Свою книгу «Положение мертвых», вышедшую в издательстве V–A–C Press, философ и исследователь Владислав Софронов называет попыткой исследования идеи воскрешения, которая впервые возникла у Николая Федорова, «как того, что должно быть осуществлено самим человечеством, а не некой трансцендентной силой». Впервые эта мысль получила распространение на рубеже XIX–XX веков. Однако Федоров — не единственный источник для Софронова. Он также рассматривает тексты Вальтера Беньямина и другие труды, посвященные буквальному возрождению предков. С любезного разрешения издательства публикуем фрагмент главы «Николай Федоров: гносеологии воскрешения».

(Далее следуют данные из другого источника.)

-- ==== Sys2Proof/Laws/PerInstr.lean ====
section
/-!
SUPPORT. Laws per instruction. Family MaskMatch: the word of an instruction matches the row of the opcode map the spec
prints for it (30_encoding.md R63, R64).
-/
namespace Sys2Proof.Laws.MaskMatch

/-- The encoded word of an instruction matches its row of the opcode map: `encode i & mask = match`. -/
def Statement (i : Instr) : Prop := (opRow i).matches (encode i) = true

theorem and_none {w : Nat} (a : BitVec w) : a &&& 0 = 0 := BitVec.and_zero

theorem and_nibble (a : Nibble) : a &&& 0xF = a := BitVec.and_allOnes

theorem and_byte (a : Byte) : a &&& 0xFF = a := BitVec.and_allOnes

theorem and_packNibbles (a b c d a' b' c' d' : Nibble) :
    packNibbles a b c d &&& packNibbles a' b' c' d' = packNibbles (a &&& a') (b &&& b') (c &&& c') (d &&& d') := by
  apply BitVec.eq_of_getLsbD_eq
  intro k _
  simp only [packNibbles, BitVec.getLsbD_and, BitVec.getLsbD_append]
  repeat' split
  all_goals rfl

theorem and_packByte (a x a' x' : Nibble) (kk kk' : Byte) :
    packByte a x kk &&& packByte a' x' kk' = packByte (a &&& a') (x &&& x') (kk &&& kk') := by
  apply BitVec.eq_of_getLsbD_eq
  intro k _
  simp only [packByte, BitVec.getLsbD_and, BitVec.getLsbD_append]
  repeat' split
  all_goals rfl

theorem and_packAddr (a a' : Nibble) (nnn nnn' : Addr) :
    packAddr a nnn &&& packAddr a' nnn' = packAddr (a &&& a') (nnn &&& nnn') := by
  apply BitVec.eq_of_getLsbD_eq
  intro k _
  simp only [packAddr, BitVec.getLsbD_and, BitVec.getLsbD_append]
  repeat' split
  all_goals rfl

/-- The mask of formats I and X: the major opcode and the fixed bits of the low byte. -/
theorem matches_packByte (a x : Nibble) (kk m : Byte) :
    (OpRow.mk (packByte 0xF 0 m) (packByte a 0 (kk &&& m))).matches (packByte a x kk) = true := by
  unfold OpRow.matches
  rw [and_packByte, and_none, and_nibble, beq_self_eq_true]

/-- The mask of formats R and D: the major opcode and the fixed bits of the minor opcode. -/
theorem matches_packNibbles (a x y n m : Nibble) :
    (OpRow.mk (packNibbles 0xF 0 0 m) (packNibbles a 0 0 (n &&& m))).matches (packNibbles a x y n) = true := by
  unfold OpRow.matches
  rw [and_packNibbles, and_none, and_none, and_nibble,
    beq_self_eq_true]

/-- The mask of format A: the major opcode. -/
theorem matches_packAddr (a : Nibble) (nnn : Addr) :
    (OpRow.mk (packAddr 0xF 0) (packAddr a 0)).matches (packAddr a nnn) = true := by
  unfold OpRow.matches
  rw [and_packAddr, and_none, and_nibble, beq_self_eq_true]

/-- Immediate rows: nothing of the low byte is fixed. -/
theorem imm_row (a x : Nibble) (kk : Byte) (v : Word) (h : packByte a 0 0 = v) :
    (OpRow.mk 0xF000 v).matches (packByte a x kk) = true := by
  have := matches_packByte a x kk 0
  rwa [and_none, h] at this

/-- Function rows: the whole low byte is fixed. -/
theorem fun_row (a x : Nibble) (kk : Byte) (v : Word) (h : packByte a 0 kk = v) :
    (OpRow.mk 0xF0FF v).matches (packByte a x kk) = true := by
  have := matches_packByte a x kk 0xFF
  rwa [and_byte, h] at this

/-- Register rows: the minor opcode is fixed. -/
theorem reg_row (a x y n : Nibble) (v : Word) (h : packNibbles a 0 0 n = v) :
    (OpRow.mk 0xF00F v).matches (packNibbles a x y n) = true := by
  have := matches_packNibbles a x y n 0xF
  rwa [and_nibble, h] at this

/-- Address rows. -/
theorem addr_row (a : Nibble) (nnn : Addr) (v : Word) (h : packAddr a 0 = v) :
    (OpRow.mk 0xF000 v).matches (packAddr a nnn) = true := by
  have := matches_packAddr a nnn
  rwa [h] at this

theorem cls : Statement .cls := by unfold Statement; decide
theorem ret : Statement .ret := by unfold Statement; decide
theorem jp (nnn : Addr) : Statement (.jp nnn) := addr_row _ _ _ rfl
theorem call (nnn : Addr) : Statement (.call nnn) := addr_row _ _ _ rfl
theorem seImm (x : Nibble) (kk : Byte) : Statement (.seImm x kk) := imm_row _ _ _ _ rfl
theorem sneImm (x : Nibble) (kk : Byte) : Statement (.sneImm x kk) := imm_row _ _ _ _ rfl
theorem seReg (x y : Nibble) : Statement (.seReg x y) := reg_row _ _ _ _ _ rfl
theorem sneReg (x y : Nibble) : Statement (.sneReg x y) := reg_row _ _ _ _ _ rfl
theorem ldImm (x : Nibble) (kk : Byte) : Statement (.ldImm x kk) := imm_row _ _ _ _ rfl
theorem addImm (x : Nibble) (kk : Byte) : Statement (.addImm x kk) := imm_row _ _ _ _ rfl
theorem ldReg (x y : Nibble) : Statement (.ldReg x y) := reg_row _ _ _ _ _ rfl
theorem orReg (x y : Nibble) : Statement (.orReg x y) := reg_row _ _ _ _ _ rfl
theorem andReg (x y : Nibble) : Statement (.andReg x y) := reg_row _ _ _ _ _ rfl
theorem xorReg (x y : Nibble) : Statement (.xorReg x y) := reg_row _ _ _ _ _ rfl
theorem addReg (x y : Nibble) : Statement (.addReg x y) := reg_row _ _ _ _ _ rfl
theorem sub (x y : Nibble) : Statement (.sub x y) := reg_row _ _ _ _ _ rfl
theorem shr (x y : Nibble) : Statement (.shr x y) := reg_row _ _ _ _ _ rfl
theorem subn (x y : Nibble) : Statement (.subn x y) := reg_row _ _ _ _ _ rfl
theorem shl (x y : Nibble) : Statement (.shl x y) := reg_row _ _ _ _ _ rfl
theorem ldI (nnn : Addr) : Statement (.ldI nnn) := addr_row _ _ _ rfl
theorem jpV0 (nnn : Addr) : Statement (.jpV0 nnn) := addr_row _ _ _ rfl
theorem rnd (x : Nibble) (kk : Byte) : Statement (.rnd x kk) := imm_row _ _ _ _ rfl
theorem drw (x y n : Nibble) : Statement (.drw x y n) := by
  have := matches_packNibbles 0xD x y n 0
  rwa [and_none] at this
theorem skp (x : Nibble) : Statement (.skp x) := fun_row _ _ _ _ rfl
theorem sknp (x : Nibble) : Statement (.sknp x) := fun_row _ _ _ _ rfl
theorem ldVxDt (x : Nibble) : Statement (.ldVxDt x) := fun_row _ _ _ _ rfl
theorem ldDtVx (x : Nibble) : Statement (.ldDtVx x) := fun_row _ _ _ _ rfl
theorem ldStVx (x : Nibble) : Statement (.ldStVx x) := fun_row _ _ _ _ rfl
theorem ldVxK (x : Nibble) : Statement (.ldVxK x) := fun_row _ _ _ _ rfl
theorem addI (x : Nibble) : Statement (.addI x) := fun_row _ _ _ _ rfl
theorem ldF (x : Nibble) : Statement (.ldF x) := fun_row _ _ _ _ rfl
theorem ldB (x : Nibble) : Statement (.ldB x) := fun_row _ _ _ _ rfl
theorem stRegs (x : Nibble) : Statement (.stRegs x) := fun_row _ _ _ _ rfl
theorem ldRegs (x : Nibble) : Statement (.ldRegs x) := fun_row _ _ _ _ rfl

end Sys2Proof.Laws.MaskMatch
end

Василий Чекрыгин. Композиция с ангелом. 1922. Фрагмент. Государственная Третьяковская галерея, Москва

Будущее имеет привилегированный статус в нашей культуре. Оно предвкушается нами, и оно рано или поздно случается с нами, — его много, бесконечно много. Может быть, поэтому проекции «космизма» в будущее, как бы фантастически они ни звучали, были сравнительно легко признаны. Пусть в них и не «верят», но они прекрасно умещаются в тщательно оберегаемый набор «утопий», «Парк аттракционов “Утопия”», куда иногда заходит любой желающий и куда специально водят экскурсии студентов и школьников, чтобы в очередной раз убедиться, с одной стороны, что горение человеческой фантазии еще продолжается, а с другой — что оно более никого не обжигает. Одних будущее интересует в логике накопления, других — в алгоритмике изменения (когда «мы все сделаем на этот раз правильно»).

Прошлое же принадлежит или узким специалистам, или носителям религиозного сознания, в том числе тем, кто свое несогласие с итогами исторических событий лелеет с квазирелигиозным трепетом, являясь, так сказать, адептами светского культа реванша прошлого в настоящем (потому их иногда и называют «вечно вчерашние»). Поэтому призыв Федорова к воскрешению давно умерших, возвращению всех умерших к жизни научно-техническими силами самого человечества не вмещается в сознание, неприемлем, невозможен для абсолютного большинства, как невозможно междометие «ах» в математическом трактате.

Василий Чекрыгин. Воскрешение. 1920–1922. Государственная Третьяковская галерея, Москва

Тем важнее проследить, как постепенно возникает и какие аргументы разрабатывает материалистическая концепция телесного воскрешения мертвых. (Речь, несомненно, может идти только о самых предварительных и общих интервенциях в эту тему.) Как уже не раз сказано, надеждой на победу над смертью пропитана вся история человечества (эта надежда, можно сказать, является составной частью самогó определения человеческого). Теперь надо задаться вопросом: каким «чудом» рождалось осознание, что эта победа должна быть осуществлена самим человечеством? Как рождается материалистическая не теория даже, а предпосылка для будущей теории — та плодородная почва, в которую позже предстоит быть брошенным зерну научно-практического не действия даже, а интенции такого действия?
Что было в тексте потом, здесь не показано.